=== Begin Enclosure ===

-- ==== Sys2Proof/Machine/Step.lean ====
section
/-! DEFINITION. The step: the command at the front of the queue runs on the state with the queue's rest; on an empty queue
one SCLK cycle passes. -/
namespace Sys2Proof.Machine

open Sys2Proof

/-- One SCLK cycle with no command: the Daybook counts, the Collators' stages move on (01_node R12, 20_collators R527),
and the idle time of an automatic entry is kept (09_dormant R235). -/
def State.idleCycle (s : State) : State := if s.clocked then s.tick.collateTick.idleWatch else s

def step (s : State) : Host.Outcome State Fault Refusal :=
  match s.pending with
  | [] => .next s.idleCycle
  | c :: rest => exec c { s with pending := rest }

/-- The state with the command that a word of the table spells at the front of its queue; the table spells none. -/
def State.withFetchWord (s : State) (nbits w : Nat) : State :=
  match decodeTableWord nbits w with
  | some c => { s with pending := c :: s.pending }
  | none => s

end Sys2Proof.Machine
end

=== End Enclosure ===

◆ Directions
A full, exact repeat of the entries above is required.

◆ Answer section
-- ==== Sys2Proof/Machine/Step.lean ====
section
/-! DEFINITION. The step: the command at the front of the queue runs on the state with the queue's rest; on an empty queue
one SCLK cycle passes. -/
namespace Sys2Proof.Machine

open Sys2Proof

/-- One SCLK cycle with no command: the Daybook counts, the Collators' stages move on (01_node R12, 20_collators R527),
and the idle time of an automatic entry is kept (09_dormant R235). -/
def State.idleCycle (s : State) : State := if s.clocked then s.tick.collateTick.idleWatch else s

def step (s : State) : Host.Outcome State Fault Refusal :=
  match s.pending with
  | [] => .next s.idleCycle
  | c :: rest => exec c { s with pending := rest }

/-- The state with the command that a word of the table spells at the front of its queue; the table spells none. -/
def State.withFetchWord (s : State) (nbits w : Nat) : State :=
  match decodeTableWord nbits w with
  | some c => { s with pending := c :: s.pending }
  | none => s

end Sys2Proof.Machine
end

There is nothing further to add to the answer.